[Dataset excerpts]
-- ==== Sys2Proof/Tests/Slice0.lean ====
section
/-! SUPPORT. Tests. Expected values are those of spec/95_test_vectors.md (named V-…, P…, E…) or worked out by hand
from the rule named; none is the model's own answer. -/

namespace Sys2Proof.Tests

open Sys2Proof.Machine

/-! ### Helpers: small states -/

/-- The outcome is a next state of which `p` holds. -/
def next (o : Host.Outcome State Fault Refusal) (p : State → Bool) : Bool :=
  match o with
  | .next s => p s
  | .fault _ => false
  | .refused _ => false

/-- The outcome is this refusal. -/
def refusedAs (o : Host.Outcome State Fault Refusal) (r : Refusal) : Bool :=
  match o with
  | .next _ => false
  | .fault _ => false
  | .refused r' => r' == r

/-- The state after boot (95_test_vectors.md part 4): started, `ONLINE`, the sentinel words in place, all else 0. -/
def boot : State :=
  { State.reset with mem := [(0, 0xAA), (4, 0x01)], started := true, lstate := .online }

/-- The two index words of a ring. -/
def setIndices (s : State) (r : RingId) (h t : Word) : State :=
  (s.store32 (ringOf s.cfg r).offH h).store32 (ringOf s.cfg r).offT t

/-- Bytes written at an offset of SHM. -/
def putBytes (s : State) (off : Nat) (bs : List Byte) : State := { s with mem := memWriteBytes s.mem off bs }

/-- Bytes read at an offset of SHM. -/
def getBytes (s : State) (off n : Nat) : List Byte := memReadBytes s.mem off n

/-- `boot` with one frame of 16 bytes in `RX(0)`: `chid 1, fseq 1, cseq 1, [01]` (V-CH-1, frame A). -/
def oneFrame : State :=
  putBytes (setIndices boot (rxRing 0) 16 0) 128 [0xCD, 0xAB, 1, 0, 0, 0xC0, 0x0D, 0, 1, 1, 0, 0, 1, 0, 0, 0]

/-- The header of that frame. -/
def headerA : Header := ⟨0xABCD, 1, 0xC000, 13, 1, 1, 0⟩

/-- Frames enough to fill `RXQ` in REF. -/
def fullRxq : List Frame := List.replicate 8 ⟨1, []⟩

/-! ### The configuration and WellFormed: each check refuses (00_scope.md R8) -/

theorem test_ref_wf : Cfg.ref.wf = true := by decide

theorem test_cfg_no_channel : ({ Cfg.ref with chans := [] } : Cfg).wf = false := by decide

theorem test_cfg_capacity_unaligned :
    ({ Cfg.ref with chans := [⟨66, 64, 2, 0x20, 8⟩, ⟨64, 64, 1, 0x10, 4⟩] } : Cfg).wf = false := by decide

theorem test_cfg_capacity_small :
    ({ Cfg.ref with chans := [⟨64, 12, 2, 0x20, 8⟩, ⟨64, 64, 1, 0x10, 4⟩] } : Cfg).wf = false := by decide

theorem test_cfg_capacity_large :
    ({ Cfg.ref with chans := [⟨2 ^ 31, 64, 2, 0x20, 8⟩, ⟨64, 64, 1, 0x10, 4⟩] } : Cfg).wf = false := by decide

theorem test_cfg_reserved_unaligned : ({ Cfg.ref with rsvdLen := 22 } : Cfg).wf = false := by decide

theorem test_cfg_magics_equal : ({ Cfg.ref with saveMagic := 0xAA } : Cfg).wf = false := by decide

theorem test_cfg_codes_equal : ({ Cfg.ref with codeInitEnd := 0x8 } : Cfg).wf = false := by decide

theorem test_cfg_code_outside_field : ({ Cfg.ref with codeInitEnd := 0x12 } : Cfg).wf = false := by decide

theorem test_cfg_mask_two_bits :
    ({ Cfg.ref with chans := [⟨64, 64, 3, 0x20, 8⟩, ⟨64, 64, 1, 0x10, 4⟩] } : Cfg).wf = false := by decide

theorem test_cfg_masks_equal :
    ({ Cfg.ref with chans := [⟨64, 64, 2, 0x20, 8⟩, ⟨64, 64, 2, 0x10, 4⟩] } : Cfg).wf = false := by decide

theorem test_cfg_mask_is_marker :
    ({ Cfg.ref with chans := [⟨64, 64, 0x80, 0x20, 8⟩, ⟨64, 64, 1, 0x10, 4⟩] } : Cfg).wf = false := by decide

theorem test_cfg_marker_two_bits : ({ Cfg.ref with stValid := 0x180 } : Cfg).wf = false := by decide

theorem test_cfg_markers_equal : ({ Cfg.ref with stCmd := 0x80 } : Cfg).wf = false := by decide

theorem test_cfg_marker_in_code_field :
    ({ Cfg.ref with stCodeMask := 0x4F } : Cfg).wf = false
    ∧ ({ Cfg.ref with stCodeMask := 0x8F } : Cfg).wf = false := by decide

theorem test_cfg_depths : ({ Cfg.ref with wqDepth := 0 } : Cfg).wf = false
    ∧ ({ Cfg.ref with rxqDepth := 0 } : Cfg).wf = false := by decide

theorem test_wf_send_channel : (Instr.chSend 2 1 []).wf Cfg.ref = false := by decide

theorem test_wf_send_length : lenFits 65523 = true ∧ lenFits 65524 = false := by decide

theorem test_wf_other_code : (Instr.cmdOther 0x8).wf Cfg.ref = false ∧ (Instr.cmdOther 0xC).wf Cfg.ref = false
    ∧ (Instr.cmdOther 0x10).wf Cfg.ref = false := by decide

theorem test_wf_status_words : (Instr.dbNoncmd 0x02).wf Cfg.ref = false ∧ (Instr.dbNoncmd 0xC2).wf Cfg.ref = false
    ∧ (Instr.dbInvalid 0x80).wf Cfg.ref = false := by decide

theorem test_wf_sent_channel : (Instr.dbSend 2).wf Cfg.ref = false ∧ (Instr.dbResAck 2).wf Cfg.ref = false := by
  decide

theorem test_wf_frames : (Instr.frameTx 2 1 1 1 []).wf Cfg.ref = false ∧ (Instr.frameRx 2 headerA).wf Cfg.ref = false
    ∧ (Instr.frameRx 0 { headerA with startMagic := 0xABCC }).wf Cfg.ref = false
    ∧ (Instr.frameRx 0 { headerA with totalLen := 11 }).wf Cfg.ref = false := by decide

theorem test_wf_ring_direction : (Instr.rqSpace (rxRing 0)).wf Cfg.ref = false
    ∧ (Instr.rqAvail (txRing 0)).wf Cfg.ref = false ∧ (Instr.rqWrite (rxRing 0) []).wf Cfg.ref = false
    ∧ (Instr.rqRead (txRing 0) 0).wf Cfg.ref = false ∧ (Instr.rqPeek (txRing 0) 0 0).wf Cfg.ref = false := by
  decide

**WORK TASK**
All of the entries should be repeated word for word.

**TASK RESULT**
-- ==== Sys2Proof/Tests/Slice0.lean ====
section
/-! SUPPORT. Tests. Expected values are those of spec/95_test_vectors.md (named V-…, P…, E…) or worked out by hand
from the rule named; none is the model's own answer. -/

namespace Sys2Proof.Tests

open Sys2Proof.Machine

/-! ### Helpers: small states -/

/-- The outcome is a next state of which `p` holds. -/
def next (o : Host.Outcome State Fault Refusal) (p : State → Bool) : Bool :=
  match o with
  | .next s => p s
  | .fault _ => false
  | .refused _ => false

/-- The outcome is this refusal. -/
def refusedAs (o : Host.Outcome State Fault Refusal) (r : Refusal) : Bool :=
  match o with
  | .next _ => false
  | .fault _ => false
  | .refused r' => r' == r

/-- The state after boot (95_test_vectors.md part 4): started, `ONLINE`, the sentinel words in place, all else 0. -/
def boot : State :=
  { State.reset with mem := [(0, 0xAA), (4, 0x01)], started := true, lstate := .online }

/-- The two index words of a ring. -/
def setIndices (s : State) (r : RingId) (h t : Word) : State :=
  (s.store32 (ringOf s.cfg r).offH h).store32 (ringOf s.cfg r).offT t

/-- Bytes written at an offset of SHM. -/
def putBytes (s : State) (off : Nat) (bs : List Byte) : State := { s with mem := memWriteBytes s.mem off bs }

/-- Bytes read at an offset of SHM. -/
def getBytes (s : State) (off n : Nat) : List Byte := memReadBytes s.mem off n

/-- `boot` with one frame of 16 bytes in `RX(0)`: `chid 1, fseq 1, cseq 1, [01]` (V-CH-1, frame A). -/
def oneFrame : State :=
  putBytes (setIndices boot (rxRing 0) 16 0) 128 [0xCD, 0xAB, 1, 0, 0, 0xC0, 0x0D, 0, 1, 1, 0, 0, 1, 0, 0, 0]

/-- The header of that frame. -/
def headerA : Header := ⟨0xABCD, 1, 0xC000, 13, 1, 1, 0⟩

/-- Frames enough to fill `RXQ` in REF. -/
def fullRxq : List Frame := List.replicate 8 ⟨1, []⟩

/-! ### The configuration and WellFormed: each check refuses (00_scope.md R8) -/

theorem test_ref_wf : Cfg.ref.wf = true := by decide

theorem test_cfg_no_channel : ({ Cfg.ref with chans := [] } : Cfg).wf = false := by decide

theorem test_cfg_capacity_unaligned :
    ({ Cfg.ref with chans := [⟨66, 64, 2, 0x20, 8⟩, ⟨64, 64, 1, 0x10, 4⟩] } : Cfg).wf = false := by decide

theorem test_cfg_capacity_small :
    ({ Cfg.ref with chans := [⟨64, 12, 2, 0x20, 8⟩, ⟨64, 64, 1, 0x10, 4⟩] } : Cfg).wf = false := by decide

theorem test_cfg_capacity_large :
    ({ Cfg.ref with chans := [⟨2 ^ 31, 64, 2, 0x20, 8⟩, ⟨64, 64, 1, 0x10, 4⟩] } : Cfg).wf = false := by decide

theorem test_cfg_reserved_unaligned : ({ Cfg.ref with rsvdLen := 22 } : Cfg).wf = false := by decide

theorem test_cfg_magics_equal : ({ Cfg.ref with saveMagic := 0xAA } : Cfg).wf = false := by decide

theorem test_cfg_codes_equal : ({ Cfg.ref with codeInitEnd := 0x8 } : Cfg).wf = false := by decide

theorem test_cfg_code_outside_field : ({ Cfg.ref with codeInitEnd := 0x12 } : Cfg).wf = false := by decide

theorem test_cfg_mask_two_bits :
    ({ Cfg.ref with chans := [⟨64, 64, 3, 0x20, 8⟩, ⟨64, 64, 1, 0x10, 4⟩] } : Cfg).wf = false := by decide

theorem test_cfg_masks_equal :
    ({ Cfg.ref with chans := [⟨64, 64, 2, 0x20, 8⟩, ⟨64, 64, 2, 0x10, 4⟩] } : Cfg).wf = false := by decide

theorem test_cfg_mask_is_marker :
    ({ Cfg.ref with chans := [⟨64, 64, 0x80, 0x20, 8⟩, ⟨64, 64, 1, 0x10, 4⟩] } : Cfg).wf = false := by decide

theorem test_cfg_marker_two_bits : ({ Cfg.ref with stValid := 0x180 } : Cfg).wf = false := by decide

theorem test_cfg_markers_equal : ({ Cfg.ref with stCmd := 0x80 } : Cfg).wf = false := by decide

theorem test_cfg_marker_in_code_field :
    ({ Cfg.ref with stCodeMask := 0x4F } : Cfg).wf = false
    ∧ ({ Cfg.ref with stCodeMask := 0x8F } : Cfg).wf = false := by decide

theorem test_cfg_depths : ({ Cfg.ref with wqDepth := 0 } : Cfg).wf = false
    ∧ ({ Cfg.ref with rxqDepth := 0 } : Cfg).wf = false := by decide

theorem test_wf_send_channel : (Instr.chSend 2 1 []).wf Cfg.ref = false := by decide

theorem test_wf_send_length : lenFits 65523 = true ∧ lenFits 65524 = false := by decide

theorem test_wf_other_code : (Instr.cmdOther 0x8).wf Cfg.ref = false ∧ (Instr.cmdOther 0xC).wf Cfg.ref = false
    ∧ (Instr.cmdOther 0x10).wf Cfg.ref = false := by decide

theorem test_wf_status_words : (Instr.dbNoncmd 0x02).wf Cfg.ref = false ∧ (Instr.dbNoncmd 0xC2).wf Cfg.ref = false
    ∧ (Instr.dbInvalid 0x80).wf Cfg.ref = false := by decide

theorem test_wf_sent_channel : (Instr.dbSend 2).wf Cfg.ref = false ∧ (Instr.dbResAck 2).wf Cfg.ref = false := by
  decide

theorem test_wf_frames : (Instr.frameTx 2 1 1 1 []).wf Cfg.ref = false ∧ (Instr.frameRx 2 headerA).wf Cfg.ref = false
    ∧ (Instr.frameRx 0 { headerA with startMagic := 0xABCC }).wf Cfg.ref = false
    ∧ (Instr.frameRx 0 { headerA with totalLen := 11 }).wf Cfg.ref = false := by decide

theorem test_wf_ring_direction : (Instr.rqSpace (rxRing 0)).wf Cfg.ref = false
    ∧ (Instr.rqAvail (txRing 0)).wf Cfg.ref = false ∧ (Instr.rqWrite (rxRing 0) []).wf Cfg.ref = false
    ∧ (Instr.rqRead (txRing 0) 0).wf Cfg.ref = false ∧ (Instr.rqPeek (txRing 0) 0 0).wf Cfg.ref = false := by
  decide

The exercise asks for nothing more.